==== Entries shown ====

-- ==== Sys2Proof/Machine/State.lean ====
section
/-! DEFINITION. The state of the part as plain data: every register of the register space by its word address,
and every piece of state the spec gives the part behind its registers; the reasons a step can stop; the state after reset. -/

namespace Sys2Proof.Machine

/-- Why a step could fault. No command of this part faults: an access that the part refuses is answered
on its bus and leaves a state (R28, R42, R348), so this type has no constructor; an empty type is safe. -/
inductive Fault where
  deriving DecidableEq, Repr

/-- Why a step could be refused. -/
inductive Refusal where
  /-- Raised by `exec` for a command that has no meaning yet; no meaning raises it. Safe: the machine stops. -/
  | notModelled (mnemonic : String)
  deriving DecidableEq, Repr

/-- The six modes with the codes of SYS.MODE.MODE (R57, R58). -/
inductive Mode where
  | inert | boot | run | retain | service | failsafe
  deriving DecidableEq, Repr

/-- A word of a memory with SECDED (R19): the data bits as they stand, and the set of the 43 stored bits
(36 data, 7 check) that differ from the codeword last written. -/
structure Cell where
  data : Word := 0
  err : BitVec 43 := 0
  deriving DecidableEq, Repr

/-- How far RETAIN entry or exit has gone (R60, R78, R79). -/
inductive RetainPhase where
  /-- Neither entering nor leaving. -/
  | idle
  /-- R78 steps 1 to 9. -/
  | entering
  /-- R79 step 2 done, VCCRAM not yet in its run window. -/
  | exitWaitRam
  /-- R79 steps 4 to 6: memories awake, soft-start not ended. -/
  | exitRamp
  deriving DecidableEq, Repr

/-- The sources of a wake, with the codes of E009 (R86). -/
inductive WakeSrc where
  | register | pin | timer
  deriving DecidableEq, Repr

/-- Power, clock, reset and start-up state behind PWR, CLK and SYS.MODE. -/
structure Boot where
  /-- VCCSVC is below 2.9 V: power-on reset is held (R95). -/
  porHeld : Bool := false
  /-- POWER_GOOD (R67). -/
  powerGood : Bool := false
  /-- nRST is low (R82). -/
  nrstLow : Bool := false
  /-- nSAFE stood low when the part last looked at it (R61, R65). -/
  nsafeLow : Bool := false
  /-- The level of SVC_MODE when last seen (R76, R447). -/
  svcModePin : Bool := false
  /-- Time zero of the boot sequence has passed (R67). -/
  timeZero : Bool := false
  /-- SYS.TIME at time zero (R67, R85 RELEASE_US). -/
  t0 : BitVec 64 := 0
  /-- Edges pass on the fabric clocks: a soft-start of all regions has been granted and nothing has stopped them since (R101). -/
  fabricOn : Bool := false
  /-- A SERVICE EXIT is under way (R76). -/
  exitRun : Bool := false
  /-- The context store was power-gated in RETAIN and is not yet cleared (R78). -/
  ctxLost : Bool := false
  /-- The root PLL has locked since the last reset (R62, R93). -/
  lockedOnce : Bool := false
  /-- The present period on the backup oscillator began with a loss of REFCLK or of lock (R92). -/
  backupByLoss : Bool := false
  /-- The safe-level store holds a map (R75, R409 row 1). -/
  safeLoaded : Bool := false
  /-- The safe-level store: nine bits for each pin (R74). -/
  safeMap : Store (BitVec 9) := []
  /-- Banks in the order in which step 6c enables them (R74, R75). -/
  bankOrder : List (Fin 15) := []
  /-- Banks whose outputs are enabled, counted in that order (R69). -/
  banksOn : Nat := 0
  /-- Regions whose boot power-up pulse has ended (R102). -/
  pulsed : Nat := 0
  /-- Step 6a has passed, or the held release of SERVICE (R69, R76). -/
  released : Bool := false
  /-- Step 6a itself has passed: fences are open, flip-flops are not held at preload (R71, R109, R136). -/
  opened : Bool := false
  /-- A verified boot block names the slot; its word 3 and execute-only ranges are in force (R393). -/
  twinOk : Bool := false
  /-- The boot block fell back to its second twin (R68). -/
  twinFellBack : Bool := false
  /-- The boot stream's COMMIT was accepted and its body ended: step 5 may end (R195). -/
  imageLoaded : Bool := false
  /-- The re-boot-to-SERVICE option (R58). -/
  toService : Bool := false
  /-- Requester of a soft reset whose E007 the next global release raises (R83). -/
  softBy : Option Req := none
  /-- RETAIN entry and exit (R78, R79). -/
  retain : RetainPhase := .idle
  /-- A wake event that arrived during entry (R60). -/
  heldWake : Option WakeSrc := none
  /-- A SERVICE command that arrived during entry (R60). -/
  heldService : Bool := false
  /-- RETAIN is emulated under a debugger (R433). -/
  emu : Bool := false
  /-- The VCCRAM monitor uses the retention window (R78, R95). -/
  ramRetWindow : Bool := false
  /-- HEALTH code of the trigger that entered the present FAILSAFE (R61). -/
  fsHealth : BitVec 4 := 0
  /-- The owner of a live locked sequence on PWR.MODE_REQ (R432). -/
  seqMode : Option Req := none
  /-- The owner of a live locked sequence on WDT.KICK (R432). -/
  seqKick : Option Req := none
  /-- Consecutive samples of each sensor outside the trip window (R103). -/
  tripCnt : Store Nat := []
  /-- Consecutive samples of each sensor above TEMP_WARN (R103). -/
  warnCnt : Store Nat := []
  /-- E105 was raised for the present crossing (R103). -/
  warned : Store Bool := []
  /-- Trigger 3 was raised for the present crossing (R103). -/
  tripped : Store Bool := []
  /-- Each fabric line's phase target and the step it has reached are equal, or the line moves (R90). -/
  phaseAt : Store (BitVec 12) := []
  /-- Normal interconnect requests promoted to urgent: target, master and the CK_SYS cycles within which each is granted (R25, R26). -/
  promoted : List (Nat × Fin 15 × Nat) := []
  /-- Interconnect weight of each master of R24, where segment 79 gives one. -/
  weights : Store (BitVec 4) := []
  /-- Fabric master ports on which the image allows urgent requests (R24). -/
  urgent : BitVec 8 := 0
  deriving DecidableEq, Repr

/-- The load events of R99, in the order in which R100 serves one CK_SVC cycle. -/
inductive GovKind where
  | exit | entry | chipSwap | regionSwap | regionWake | bootPulse | engineStart | meshPort
  deriving DecidableEq, Repr

/-- A request to the governor, or the ramp it was granted (R99, R100). -/
structure GovReq where
  kind : GovKind
  /-- Region or port. -/
  ix : Nat := 0
  /-- Step in 0.1 A. -/
  di : Nat := 0
  /-- SYS.TIME at which the request was entered (R100). -/
  came : BitVec 64 := 0
  /-- Slope of the ramp under way, as a fraction of 1 A per microsecond; 0/1 before the grant. -/
  num : Nat := 0
  den : Nat := 1
  deriving DecidableEq, Repr

/-- The governor (R99 to R102). -/
structure Gov where
  queue : List GovReq := []
  ramps : List GovReq := []
  deriving DecidableEq, Repr

/-- A queued in-band interrupt (R54). -/
structure Ibi where
  cls : BitVec 4
  code : Code
  index : BitVec 16
  deriving DecidableEq, Repr

/-- The I3C target (R34 to R41). -/
structure Hif where
  /-- INT and HJ as ENEC and DISEC leave them. -/
  intEn : Bool := true
  hjEn : Bool := true
  mwl : BitVec 16 := 1024
  mrl : BitVec 16 := 1024
  /-- The word address in force for reads (R39). -/
  ptr : Addr := 0
  /-- The address that the last HDR-DDR command 0x10 set (R41). -/
  ddrPtr : Addr := 0
  /-- In HDR-DDR (R41). -/
  hdr : Bool := false
  /-- The bus was found active at wake-up and no address is held (R37). -/
  hotJoin : Bool := false
  /-- Hot-join requests sent (R37). -/
  hotJoins : Nat := 0
  ibiQ : List Ibi := []
  /-- Whether the last addressed transfer or CCC was acknowledged. -/
  ack : Bool := false
  /-- The bytes that the part last sent on the bus. -/
  out : List Byte := []
  deriving DecidableEq, Repr

/-- The event unit (R53 to R57) and SYS.TIME (R335). -/
structure Evt where
  /-- Sequence number of the next event. -/
  seq : BitVec 16 := 0
  /-- The service buffer, oldest record first. -/
  buf : List Quad := []
  /-- Events were dropped since the last stored record. -/
  ovf : Bool := false
  /-- The newest record stored. -/
  newest : Option Quad := none
  /-- The most recent code that ERR LAST reports (R448). -/
  lastErr : Code := 0
  /-- The code of the newest event, stored or dropped: the one that a refused command of the service port reports (R13). -/
  raised : Code := 0
  /-- The 64-bit nanosecond counter (R335). -/
  time : BitVec 64 := 0
  /-- The counter's fraction, in units of 2^-32 ns (R335). -/
  frac : BitVec 32 := 0
  /-- The counter follows mesh time. -/
  meshTime : Bool := false
  /-- The TIME_HI latch of each requester (R57). -/
  timeLatch : Store Word := []
  /-- The SWAP_EDGE latch of each requester (R219). -/
  edgeLatch : Store Word := []
  deriving DecidableEq, Repr

/-- What the last access on the register space or the interconnect returned. -/
structure Resp where
  who : Req := 0
  data : Word := 0
  /-- A bus error response (R28, R348). -/
  err : Bool := false
  /-- The words of a scratchpad beat after its first (R354). -/
  more : List Word := []
  deriving DecidableEq, Repr
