-- ==== Sys2Proof/Machine/Pins.lean ====
section
/-! DEFINITION. Pins: ownership (R414), function switches (R411 to R413), GPIO edges (R407), delay lines (R402), serialisers
(R403), and the end of an override (R410). -/

namespace Sys2Proof.Machine

/-! ### Shared operations -/

/-- A refused pin write: E902 with its cause (R418). -/
def pinRefuse (i : Nat) (who : Req) (cause : Nat) (s : State) : State :=
  raise 0x902 0 (cause <<< 18 ||| who.toNat <<< 10 ||| i) s

/-- Serve a pin write for the owner; from any other requester it is a bus error and E902 (R414). -/
def pinOwned (i : Nat) (who : Req) (op : State → State) (s : State) : State :=
  if pinWho s i who then pinAt i s (op s) else busErr (pinRefuse i who 1 s)

/-- FUNC of a pin: the function connected, or the one that the switch under way leads to. -/
def pinFunc (s : State) (i : Nat) : Nat := s.getF (Reg.pinCfg i) 35 34

/-- Begin a function switch at t0 (R411). -/
def swStart (i f : Nat) (s : State) : State :=
  let p := s.pn i
  let lvl := (pinDrive s i).level
  let park := BitVec.ofNat 2 (s.getF (Reg.pinCfg i) 33 32)
  let p' : Pin := { p with stage := .parked, atSwitch := lvl, heldFunc := none, parkNow := park }
  pinAt i s ((s.setPn i p').setF (Reg.pinCfg i) 35 34 f)

/-- A change of function: a switch, or a value held for the end of the one under way (R411, R413). -/
def funcSet (i f : Nat) (s : State) : State :=
  if (s.pn i).stage ≠ .none then s.setPn i { s.pn i with heldFunc := some (BitVec.ofNat 2 f) }
  else if f = (s.pn i).conn.toNat then s
  else swStart i f s

/-- The FUNC that a register write carries (R407): what repeats the connected function while no switch runs changes nothing. -/
def funcWrite (i f : Nat) (who : Req) (s : State) : State :=
  if (s.pn i).stage = .none ∧ f = (s.pn i).conn.toNat then s
  else if 2 ≤ f then pinRefuse i who 3 s
  else if f = 1 ∧ ¬ s.getB (Reg.pinCfg i) 11 then pinRefuse i who 2 s
  else funcSet i f s

/-- The SLEEP fields in force stay through RETAIN when they are written during a switch (R413). -/
def sleepKeep (i : Nat) (s : State) : State :=
  if (s.pn i).stage ≠ .none ∧ s.mode = .retain ∧ (s.pn i).sleepHeld = none then
    s.setPn i { s.pn i with sleepHeld := some (BitVec.ofNat 4 (s.getF (Reg.pinCfg i) 25 22)) }
  else s

/-- A write of PIN.CFGi (R407, R411, R413, R414, R419). -/
def opPinCfg (i : Nat) (who : Req) (v : Word) (s : State) : State :=
  pinOwned i who (fun s =>
    if pinOddDiff s i then s
    else
      let s := sleepKeep i s
      let a := Reg.pinCfg i
      let s := s.setReg a (setFld (setFld (s.reg a) 33 22 (fld v 33 22)) 18 14 (fld v 18 14))
      funcWrite i (fld v 35 34) who s) s

/-- A write of PIN.GPIOi (R407, R419). -/
def opPinGpio (i : Nat) (who : Req) (v : Word) (s : State) : State :=
  pinOwned i who (fun s =>
    if pinOddDiff s i then s
    else
      let a := Reg.pinGpio i
      let s := s.setReg a (setFld (setFld (s.reg a) 8 6 (fld v 8 6)) 1 0 (fld v 1 0))
      if v.getLsbD 5 then s.setB a 5 false else s) s

/-- A write of PIN.DLYi (R402); a receive serialiser drives its own delay line (R403). -/
def opPinDly (i : Nat) (who : Req) (v : Word) (s : State) : State :=
  pinOwned i who (fun s =>
    let serRx := s.getB (Reg.pinCfg (i - i % 2)) 12 && (s.pn (i - i % 2)).img3.getLsbD 4
    if pinOddDiff s i || serRx then s
    else
      let a := Reg.pinDly i
      let s := s.setF a 9 0 (fld v 9 0)
      s.setB a 10 (fld v 8 0 != (s.pn i).tapAt.toNat)) s

/-- A write of PIN.EDGE_LO or EDGE_HI: each bit clears its pin's EDGE, unless the pin is another's (R414, R419). -/
def opPinEdge (ix : Nat) (who : Req) (v : Word) (s : State) : State :=
  forAll ((List.range 24).filter (fun j => v.getLsbD j)) (fun j s =>
    let i := 48 * (ix / 2) + 24 * (ix % 2) + j
    if pinWho s i who then s.setB (Reg.pinGpio i) 5 false else pinRefuse i who 1 s) s

/-- The pin's claim, with the pin as the resource (R49, R414); an odd pin of a differential pair is claimed through its even pin. -/
def opPinClaim (i : Nat) (who : Req) (v : Word) (s : State) : State :=
  if pinOddDiff s i then s else claimWrite (Reg.pinClaim i) ⟨1, i⟩ who v s

/-- IN of 24 pins (R419). -/
def pinInRead (s : State) (ix : Nat) : Word :=
  wd ((List.range 24).foldl (fun w j => w ||| (pinLevel s (48 * (ix / 2) + 24 * (ix % 2) + j)).toNat <<< j) 0)

/-- EDGE of 24 pins (R419). -/
def pinEdgeRead (s : State) (ix : Nat) : Word :=
  wd ((List.range 24).foldl (fun w j => w ||| s.getF (Reg.pinGpio (48 * (ix / 2) + 24 * (ix % 2) + j)) 5 5 <<< j) 0)

/-- The end of TPARK: the new source is connected (R411). -/
def opParkEnd (i : Nat) (s : State) : State :=
  if (s.pn i).stage = .parked then
    pinAt i s (s.setPn i { s.pn i with stage := .masked, conn := BitVec.ofNat 2 (pinFunc s i), testAt := s.evt.time })
  else s

/-- The end of the masked interval; a held function starts its own switch (R411, R413). -/
def opUnmask (i : Nat) (s : State) : State :=
  if (s.pn i).stage = .masked then
    let h := (s.pn i).heldFunc
    let s := s.setPn i { s.pn i with stage := .none, heldFunc := none }
    match h with
    | some f => if f = (s.pn i).conn then s else swStart i f.toNat s
    | none => s
  else s

/-- GPIO edge detection works on the pin (R407, R410). -/
def gpioDetects (s : State) (i : Nat) : Bool :=
  let p := s.pn i
  p.conn == 0 && p.stage == .none && !p.masked && pinRow s i == 11 && !p.barred && !pinOddDiff s i

/-- An edge that EDGE_MODE selects (R419). -/
def edgeWanted (mode : Nat) (rising : Bool) : Bool :=
  if rising then mode % 2 == 1 else 2 ≤ mode

/-- The level outside the pad moves, and the detector sees it (R407). -/
def opGpioEdge (i : Nat) (rising : Bool) (s : State) : State :=
  let s := s.setPn i { s.pn i with pad := some rising, keeper := match (pinDrive s i).level with
    | some b => some b
    | none => some rising }
  if gpioDetects s i ∧ edgeWanted (s.getF (Reg.pinGpio i) 8 7) rising then
    let s := s.setB (Reg.pinGpio i) 5 true
    if s.getB (Reg.pinGpio i) 6 then raise 0x905 0 (rising.toNat <<< 10 ||| i) s else s
  else s

/-- A receive pair of the image (R403). -/
def serRxPair (s : State) (pair : Nat) : Bool := s.getB (Reg.pinCfg (2 * pair)) 12 && (s.pn (2 * pair)).img3.getLsbD 4

/-- The aligner locks, or loses lock (R403). -/
def opSerLock (pair : Nat) (locked : Bool) (s : State) : State :=
  let a := Reg.pinSer pair
  let p := s.pn (2 * pair)
  if !serRxPair s pair || s.getB a 0 == locked then s
  else if locked then
    let s := State.setB (s.setPn (2 * pair) { p with lostLock := false }) a 0 true
    if p.lostLock then raise 0x904 0 pair s else s
  else raise 0x904 0 (1 <<< 9 ||| pair)
    (((s.setPn (2 * pair) { p with lostLock := true }).setB a 0 false).setB a 1 true)

/-- The delay line reaches TAPS (R402). -/
def opDelayDone (i : Nat) (s : State) : State :=
  State.setB (s.setPn i { s.pn i with tapAt := BitVec.ofNat 9 (s.getF (Reg.pinDly i) 8 0) }) (Reg.pinDly i) 10 false

/-- One CK_SVC cycle of a delay line: one tap (R402). -/
def delayStep (i : Nat) (s : State) : State :=
  let want := s.getF (Reg.pinDly i) 8 0
  let at' := (s.pn i).tapAt.toNat
  let next := if at' < want then at' + 1 else if want < at' then at' - 1 else at'
  State.setB (s.setPn i { s.pn i with tapAt := BitVec.ofNat 9 next }) (Reg.pinDly i) 10 (next != want)

/-! ### Pins of a peripheral (R351, R408, R416) -/

/-- The pins that a peripheral uses (R408, R416). -/
def periphPins (f : Func) : List Nat :=
  match f with
  | .serial k =>
    if k.val < 2 then [672 + 2 * k.val, 673 + 2 * k.val]
    else if k.val < 4 then (List.range 7).map (fun j => 676 + 7 * (k.val - 2) + j)
    else [690 + 2 * (k.val - 4), 691 + 2 * (k.val - 4)]
  | .tmr k => [694 + k.val]
  | _ => []

/-- The ID under which a peripheral claims (R50, R416). -/
def periphId (s : State) (f : Func) : Nat :=
  match f with
  | .serial k => 0x20 + k.val
  | .tmr k => let o := s.getF (Reg.scrTmrClaim k.val) 7 0; if o = 0 then 1 else o
  | _ => 0

/-- A peripheral claims one pin; a grant switches it to PERIPH (R416). -/
def periphClaim1 (id i : Nat) (s : State) : State :=
  let s' := claimGrant (Reg.pinClaim i) ⟨1, i⟩ (BitVec.ofNat 8 id) id s
  if s.getF (Reg.pinClaim i) 7 0 = 0 ∧ knownReq id then funcSet i 2 s' else s'

/-- A peripheral lets one of its pins go: it returns to GPIO with OE 0 through a switch (R413). -/
def periphDrop1 (i : Nat) (s : State) : State :=
  if pinFunc s i = 2 ∨ (s.pn i).heldFunc = some 2 then
    funcSet i 0 ((s.setF (Reg.pinClaim i) 7 0 0).setB (Reg.pinGpio i) 1 false)
  else s

/-- A start claims the peripheral's pins; a refused claim gives back the pins taken and is a fault (R351, R413). -/
def periphClaim (f : Func) (s : State) : State :=
  let id := periphId s f
  let pins := periphPins f
  let ok := pins.all (fun i => s.getF (Reg.pinClaim i) 7 0 == 0)
  let s := forAll pins (periphClaim1 id) s
  if ok then s else fnFaultNow f (forAll pins periphDrop1 s)

/-- A stop releases the pins (R351). -/
def periphRelease (f : Func) (s : State) : State := forAll (periphPins f) periphDrop1 s

/-- A function switch of every pin the peripheral uses has ended (R413). -/
def periphSettled (f : Func) (s : State) : Bool := (periphPins f).all (fun i => (s.pn i).stage == .none)

/-! ### Commands -/

def execPinCfgWrite (who : Req) (pin : Fin 720) (v : Word) (s : State) : Host.Outcome State Fault Refusal :=
  .next (gateW who (Reg.pinCfg pin.val) (opPinCfg pin.val who v) s)

def execParkEnd (pin : Fin 720) (s : State) : Host.Outcome State Fault Refusal := .next (opParkEnd pin.val s)

def execSwitchUnmask (pin : Fin 720) (s : State) : Host.Outcome State Fault Refusal := .next (opUnmask pin.val s)

def execGpioWrite (who : Req) (pin : Fin 720) (v : Word) (s : State) : Host.Outcome State Fault Refusal :=
  .next (gateW who (Reg.pinGpio pin.val) (opPinGpio pin.val who v) s)

def execGpioEdge (pin : Fin 720) (rising : Bool) (s : State) : Host.Outcome State Fault Refusal :=
  .next (opGpioEdge pin.val rising s)

def execPinDlyWrite (who : Req) (pin : Fin 720) (v : Word) (s : State) : Host.Outcome State Fault Refusal :=
  .next (gateW who (Reg.pinDly pin.val) (opPinDly pin.val who v) s)

def execSerialiserLock (pair : Fin 360) (locked : Bool) (s : State) : Host.Outcome State Fault Refusal :=
  .next (opSerLock pair.val locked s)

def execDelayMoveComplete (pin : Fin 720) (s : State) : Host.Outcome State Fault Refusal := .next (opDelayDone pin.val s)

/-- Two CK_SVC cycles after an override ends the detectors are unmasked (R410). -/
def execOverrideMaskEnd (pin : Fin 720) (s : State) : Host.Outcome State Fault Refusal :=
  .next (s.setPn pin.val { s.pn pin.val with masked := false })

end Sys2Proof.Machine
end

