/-- E301, and IDLE (R211). -/
def swapEnd (s : State) : State :=
  let scope := s.getF Reg.cfgSwapStatus 6 4
  let s := setScope 0 ((s.setSw swIdle).setB Reg.cfgSwapStatus 11 false)
  let s := forAll ((List.range 8).filter (fun p => (s.port p).retrain)) (fun p s => linkIdle p (if s.fn (.mesh (Fin.ofNat 8 p)) = fnOn then 1 else 0) s) s
  raise 0x301 0 (s.swap.exchanged <<< 3 ||| s.swap.ringEx.toNat <<< 2 ||| scope) s

/-- The swap ends when no exchanged region is awaited. -/
def swapCheck (s : State) : State :=
  if (s.swState = swSoftstart ∨ s.swState = swRepreload) ∧ (List.range 64).all (fun n => !(s.rg n).awaiting) then swapEnd s else s

/-- Governor requests of the scope (R211). -/
def swapAsk (scope : Nat) (regions : List Nat) (s : State) : State :=
  let now := regions.filter (fun n => (s.rg n).awaiting && !(s.rg n).repre)
  if scope = 1 then forAll now (fun n s => govAsk .regionSwap n (s.getF (Reg.pwrRgnEst n) 11 0) s) s
  else if now.isEmpty then s
  else govAsk .chipSwap 0 (estSum (fun n => now.contains n) s) s

/-- The swap edge. The pins are compared with what they drove before it. -/
def opSwapEdge (s : State) : State :=
  if s.swState ≠ swCommitted ∨ s.mode ≠ .run then s
  else
    let old := s
    let scope := s.getF Reg.cfgSwapStatus 6 4
    let regions := if scope = 1 then setRegions s.swap.regions else chipSet s
    let ring := decide (scope ≠ 1) && shLive s 64
    let s := { s with swap := { s.swap with edgeTime := s.evt.time, edgeMesh := s.evt.meshTime, exchanged := regions.length, ringEx := ring } }
    let s := s.setReg Reg.cfgSwapEdgeLo (wd s.evt.time.toNat)
    let s := forAll regions regionExchange s
    let s := if ring then laneExchange 64 s else s
    let s := if ring then
        forAll ((List.range 8).filter (portFrameDiffers s)) (fun p s => s.setPort p { s.port p with retrain := true }) (ringExchange old s)
      else s
    let s := identApply regions ring s
    let held := regions.any (fun n => (s.rg n).repre && (s.rg n).awaiting)
    let s := swapAsk scope regions (s.setSw (if held then swRepreload else swSoftstart))
    pinsFrom old (swapCheck s)

/-- A region's hold for re-preload ends (R210). -/
def opRepreload (n : Nat) (s : State) : State :=
  if !(s.rg n).repre then s
  else
    let id := s.reg (Reg.cfgRact n)
    let r := if id.getLsbD 35 then contentLoad (fld id 34 33) n s else (false, s)
    let s := if r.1 then padsPreload n (regionPreload n r.2) else raise 0x307 0 n (fifoCarry n (lutCarry n { r.2 with fab := s.fab }))
    let s := laneRestart n (s.setRg n { s.rg n with repre := false })
    let s := if (s.rg n).awaiting then govAsk .regionSwap n (s.getF (Reg.pwrRgnEst n) 11 0) s else s
    if s.swState = swRepreload ∧ (List.range 64).all (fun m => !((s.rg m).repre && (s.rg m).awaiting)) then s.setSw swSoftstart else s

/-- An exchanged region runs at full rate (R211). -/
def swapFullRate (regions : List Nat) (s : State) : State :=
  swapCheck (forAll regions (fun n s => s.setRg n { s.rg n with awaiting := false }) s)

/-- CFG.SWAP_STATUS with MIXED as it reads (R209, R219). -/
def swapStatusRead (s : State) : Word :=
  let r := s.reg (Reg.cfgRact 0)
  let same := r.getLsbD 35 && (List.range 64).all (fun n => s.reg (Reg.cfgRact n) == r)
  setFld (s.reg Reg.cfgSwapStatus) 12 12 (!same).toNat

/-- A read of CFG.SWAP_EDGE_LO latches the upper bits for the reading master (R219). -/
def opEdgeLo (who : Req) (s : State) : State :=
  answer (s.reg Reg.cfgSwapEdgeLo) { s with evt := { s.evt with
    edgeLatch := Store.set (fun _ => 0) s.evt.edgeLatch who.toNat (timeHi s.swap.edgeTime s.swap.edgeMesh) } }

/-! ### Commands -/

def swapCmd (who : Req) (v : Word) (op : Nat) (s : State) : State := gateW who Reg.cfgSwapCmd (opSwapCmd (setFld v 3 0 op)) s

def execRegionSwap (who : Req) (v : Word) (s : State) : Host.Outcome State Fault Refusal := .next (swapCmd who v 1 s)

def execChipSwap (who : Req) (v : Word) (s : State) : Host.Outcome State Fault Refusal := .next (swapCmd who v 2 s)

def execMeshSwap (who : Req) (v : Word) (s : State) : Host.Outcome State Fault Refusal := .next (swapCmd who v 3 s)

def execMeshCancel (who : Req) (v : Word) (s : State) : Host.Outcome State Fault Refusal := .next (swapCmd who v 4 s)

def execMirror (who : Req) (v : Word) (s : State) : Host.Outcome State Fault Refusal := .next (swapCmd who v 5 s)

def execMirrorComplete (s : State) : Host.Outcome State Fault Refusal := .next (opMirrorDone s)

def execSwapEdge (s : State) : Host.Outcome State Fault Refusal := .next (opSwapEdge s)

def execRepreloadComplete (region : Fin 64) (s : State) : Host.Outcome State Fault Refusal := .next (opRepreload region.val s)

def execSwapAtReceived (id : BitVec 8) (coord : BitVec 10) (t : BitVec 64) (s : State) : Host.Outcome State Fault Refusal :=
  .next (opSwapAt id.toNat coord.toNat t (inboxTake 0x0B s))

def execVoteReceived (node : BitVec 10) (id : BitVec 8) (ready null : Bool) (s : State) : Host.Outcome State Fault Refusal :=
  .next (opVote node.toNat id.toNat { ready := ready, nul := null } (inboxTake 0x0C s))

====

## Work task
Lines to set down from above: the line with "[694 + k.val]", the line with "if pinFunc s", and every line between, each exactly as written.

## Solution
  | .tmr k => [694 + k.val]
  | _ => []

/-- The ID under which a peripheral claims (R50, R416). -/
def periphId (s : State) (f : Func) : Nat :=
  match f with
  | .serial k => 0x20 + k.val
  | .tmr k => let o := s.getF (Reg.scrTmrClaim k.val) 7 0; if o = 0 then 1 else o
  | _ => 0

/-- A peripheral claims one pin; a grant switches it to PERIPH (R416). -/
def periphClaim1 (id i : Nat) (s : State) : State :=
  let s' := claimGrant (Reg.pinClaim i) ⟨1, i⟩ (BitVec.ofNat 8 id) id s
  if s.getF (Reg.pinClaim i) 7 0 = 0 ∧ knownReq id then funcSet i 2 s' else s'

/-- A peripheral lets one of its pins go: it returns to GPIO with OE 0 through a switch (R413). -/
def periphDrop1 (i : Nat) (s : State) : State :=
  if pinFunc s i = 2 ∨ (s.pn i).heldFunc = some 2 then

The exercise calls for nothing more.